What follows is a set of records, each of which is to be written out exactly.

THE INPUT:
────

-- ==== Sys2Proof/Syntax.lean ====
section
/-!
DEFINITION. One constructor per row of the opcode table (spec/opcode_table.json): 197 words, then in the table's order the
steps that the units take, then the other steps: 95 that the units and the outside parties take. Operands of words are the fields of spec/01; operands of the other
steps name the unit (R2 numbering: a die d, a cluster c = 324·d + %clu, a core = 16·c + %core, a warp w = 16·core + position,
a block = 4·c + slot) and carry what only the outside knows.
-/
namespace Sys2Proof

/-- Guard field of a word: a predicate number and the negate bit (R14). Predicate 7 reads true. -/
structure Guard where
  p : BitVec 3
  neg : Bool
  deriving DecidableEq, Repr

/-- An unguarded word: predicate 7, negate 0 (R14). -/
def Guard.always : Guard := ⟨7, false⟩

/-- Operand width of .b32 and .b64 forms. -/
inductive Wd where
  | w32 | w64
  deriving DecidableEq, Repr

/-- Types of ADD and SUB (R85): wrapping .b, saturating .i and .n. -/
inductive AddT where
  | b32 | b64 | i32 | n32 | i64 | n64
  deriving DecidableEq, Repr

/-- Signed .i and unsigned .n integer types. -/
inductive IntT where
  | i32 | n32 | i64 | n64
  deriving DecidableEq, Repr

/-- FP32 or FP64 operand format of a lane instruction. -/
inductive Fmt where
  | f32 | f64
  deriving DecidableEq, Repr

/-- Condition codes of CMP, FCMP, SCMP and UCMP (R22). -/
inductive Cond where
  | eq | ne | lt | le | gt | ge | un | or
  deriving DecidableEq, Repr

/-- Types of CVT (R21, R106). -/
inductive CvtT where
  | f32 | f64 | bf16 | i32 | n32 | i64 | n64
  deriving DecidableEq, Repr

/-- Rounding field of CVT and FXCVT: the default of the instruction, or a named mode (R21). -/
inductive RmSel where
  | dflt | rne | rtz | rup | rdn
  deriving DecidableEq, Repr

/-- The 8-bit formats of NARROW and WIDEN (R107). -/
inductive Q8 where
  | dm8 | mx8
  deriving DecidableEq, Repr

/-- Forms of LRED (R115). -/
inductive RedOp where
  | addF32 | addF64 | addB32 | addB64 | minI32 | maxI32 | minF32 | maxF32
  deriving DecidableEq, Repr

/-- Forms of FXACC (R150). -/
inductive FxOp where
  | add | mad | sub | msub
  deriving DecidableEq, Repr

/-- Operations of ATOM and UATOM (R23). -/
inductive AtomOp where
  | add | smin | smax | umin | umax | and | or | xor | exch | cas | fadd
  deriving DecidableEq, Repr

/-- Order suffix of an atomic (R23). -/
inductive AtomOrd where
  | rlx | acq | rel | ar
  deriving DecidableEq, Repr

/-- Scope of UATOM (R26); the scope of ATOM is in its opcode. -/
inductive AtomScope where
  | die | dev | sys
  deriving DecidableEq, Repr

/-- Order of FENCE (R26). -/
inductive FenceOrd where
  | acq | rel | ar | sc
  deriving DecidableEq, Repr

/-- Scope of FENCE (R26). -/
inductive FenceScope where
  | warp | blk | die | dev | sys
  deriving DecidableEq, Repr

/-- Level that PREF names (R158). -/
inductive PrefLv where
  | l1 | l2 | rdc
  deriving DecidableEq, Repr

/-- Streams that FORK names (R205). -/
inductive ForkSel where
  | m | c | mc
  deriving DecidableEq, Repr

/-- Block size of a seed register (R73). -/
inductive RotB where
  | b1 | b16 | b64
  deriving DecidableEq, Repr

/-- Shapes of the matrix engine (R245). -/
inductive Shape where
  | q4 | f14 | f22 | f41
  deriving DecidableEq, Repr

/-- The fmt field of MMUL (R244). -/
inductive MFmt where
  | bf16 | dm8 | mx8
  deriving DecidableEq, Repr

/-- Kind of an access to a page (R309). -/
inductive AccKind where
  | load | store | atomic | fetch | engRead | engWrite | spill
  deriving DecidableEq, Repr

/-- Who asks for a page walk (R306): a core, which caches the leaf in its micro-TLB too, or an engine of a cluster. -/
inductive Walker where
  | core (u : Nat)
  | cluster (c : Nat)
  deriving DecidableEq, Repr

/-- What a host access does (R291): read n bytes, or write some. -/
inductive HostAccess where
  | read (n : Nat)
  | write (bytes : List Byte)
  deriving DecidableEq, Repr

/-- Who writes a control page (R412): the partition image, on the service core of a die, or the panel supervisor. -/
inductive PageWriter where
  | image (d : Nat)
  | supervisor
  deriving DecidableEq, Repr

/-- A control page (R412): its die, and who writes it. -/
structure Page where
  die : Nat
  by_ : PageWriter
  deriving DecidableEq, Repr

────

REPLY:
-- ==== Sys2Proof/Syntax.lean ====
section
/-!
DEFINITION. One constructor per row of the opcode table (spec/opcode_table.json): 197 words, then in the table's order the
steps that the units take, then the other steps: 95 that the units and the outside parties take. Operands of words are the fields of spec/01; operands of the other
steps name the unit (R2 numbering: a die d, a cluster c = 324·d + %clu, a core = 16·c + %core, a warp w = 16·core + position,
a block = 4·c + slot) and carry what only the outside knows.
-/
namespace Sys2Proof

/-- Guard field of a word: a predicate number and the negate bit (R14). Predicate 7 reads true. -/
structure Guard where
  p : BitVec 3
  neg : Bool
  deriving DecidableEq, Repr

/-- An unguarded word: predicate 7, negate 0 (R14). -/
def Guard.always : Guard := ⟨7, false⟩

/-- Operand width of .b32 and .b64 forms. -/
inductive Wd where
  | w32 | w64
  deriving DecidableEq, Repr

/-- Types of ADD and SUB (R85): wrapping .b, saturating .i and .n. -/
inductive AddT where
  | b32 | b64 | i32 | n32 | i64 | n64
  deriving DecidableEq, Repr

/-- Signed .i and unsigned .n integer types. -/
inductive IntT where
  | i32 | n32 | i64 | n64
  deriving DecidableEq, Repr

/-- FP32 or FP64 operand format of a lane instruction. -/
inductive Fmt where
  | f32 | f64
  deriving DecidableEq, Repr

/-- Condition codes of CMP, FCMP, SCMP and UCMP (R22). -/
inductive Cond where
  | eq | ne | lt | le | gt | ge | un | or
  deriving DecidableEq, Repr

/-- Types of CVT (R21, R106). -/
inductive CvtT where
  | f32 | f64 | bf16 | i32 | n32 | i64 | n64
  deriving DecidableEq, Repr

/-- Rounding field of CVT and FXCVT: the default of the instruction, or a named mode (R21). -/
inductive RmSel where
  | dflt | rne | rtz | rup | rdn
  deriving DecidableEq, Repr

/-- The 8-bit formats of NARROW and WIDEN (R107). -/
inductive Q8 where
  | dm8 | mx8
  deriving DecidableEq, Repr

/-- Forms of LRED (R115). -/
inductive RedOp where
  | addF32 | addF64 | addB32 | addB64 | minI32 | maxI32 | minF32 | maxF32
  deriving DecidableEq, Repr

/-- Forms of FXACC (R150). -/
inductive FxOp where
  | add | mad | sub | msub
  deriving DecidableEq, Repr

/-- Operations of ATOM and UATOM (R23). -/
inductive AtomOp where
  | add | smin | smax | umin | umax | and | or | xor | exch | cas | fadd
  deriving DecidableEq, Repr

/-- Order suffix of an atomic (R23). -/
inductive AtomOrd where
  | rlx | acq | rel | ar
  deriving DecidableEq, Repr

/-- Scope of UATOM (R26); the scope of ATOM is in its opcode. -/
inductive AtomScope where
  | die | dev | sys
  deriving DecidableEq, Repr

/-- Order of FENCE (R26). -/
inductive FenceOrd where
  | acq | rel | ar | sc
  deriving DecidableEq, Repr

/-- Scope of FENCE (R26). -/
inductive FenceScope where
  | warp | blk | die | dev | sys
  deriving DecidableEq, Repr

/-- Level that PREF names (R158). -/
inductive PrefLv where
  | l1 | l2 | rdc
  deriving DecidableEq, Repr

/-- Streams that FORK names (R205). -/
inductive ForkSel where
  | m | c | mc
  deriving DecidableEq, Repr

/-- Block size of a seed register (R73). -/
inductive RotB where
  | b1 | b16 | b64
  deriving DecidableEq, Repr

/-- Shapes of the matrix engine (R245). -/
inductive Shape where
  | q4 | f14 | f22 | f41
  deriving DecidableEq, Repr

/-- The fmt field of MMUL (R244). -/
inductive MFmt where
  | bf16 | dm8 | mx8
  deriving DecidableEq, Repr

/-- Kind of an access to a page (R309). -/
inductive AccKind where
  | load | store | atomic | fetch | engRead | engWrite | spill
  deriving DecidableEq, Repr

/-- Who asks for a page walk (R306): a core, which caches the leaf in its micro-TLB too, or an engine of a cluster. -/
inductive Walker where
  | core (u : Nat)
  | cluster (c : Nat)
  deriving DecidableEq, Repr

/-- What a host access does (R291): read n bytes, or write some. -/
inductive HostAccess where
  | read (n : Nat)
  | write (bytes : List Byte)
  deriving DecidableEq, Repr

/-- Who writes a control page (R412): the partition image, on the service core of a die, or the panel supervisor. -/
inductive PageWriter where
  | image (d : Nat)
  | supervisor
  deriving DecidableEq, Repr

/-- A control page (R412): its die, and who writes it. -/
structure Page where
  die : Nat
  by_ : PageWriter
  deriving DecidableEq, Repr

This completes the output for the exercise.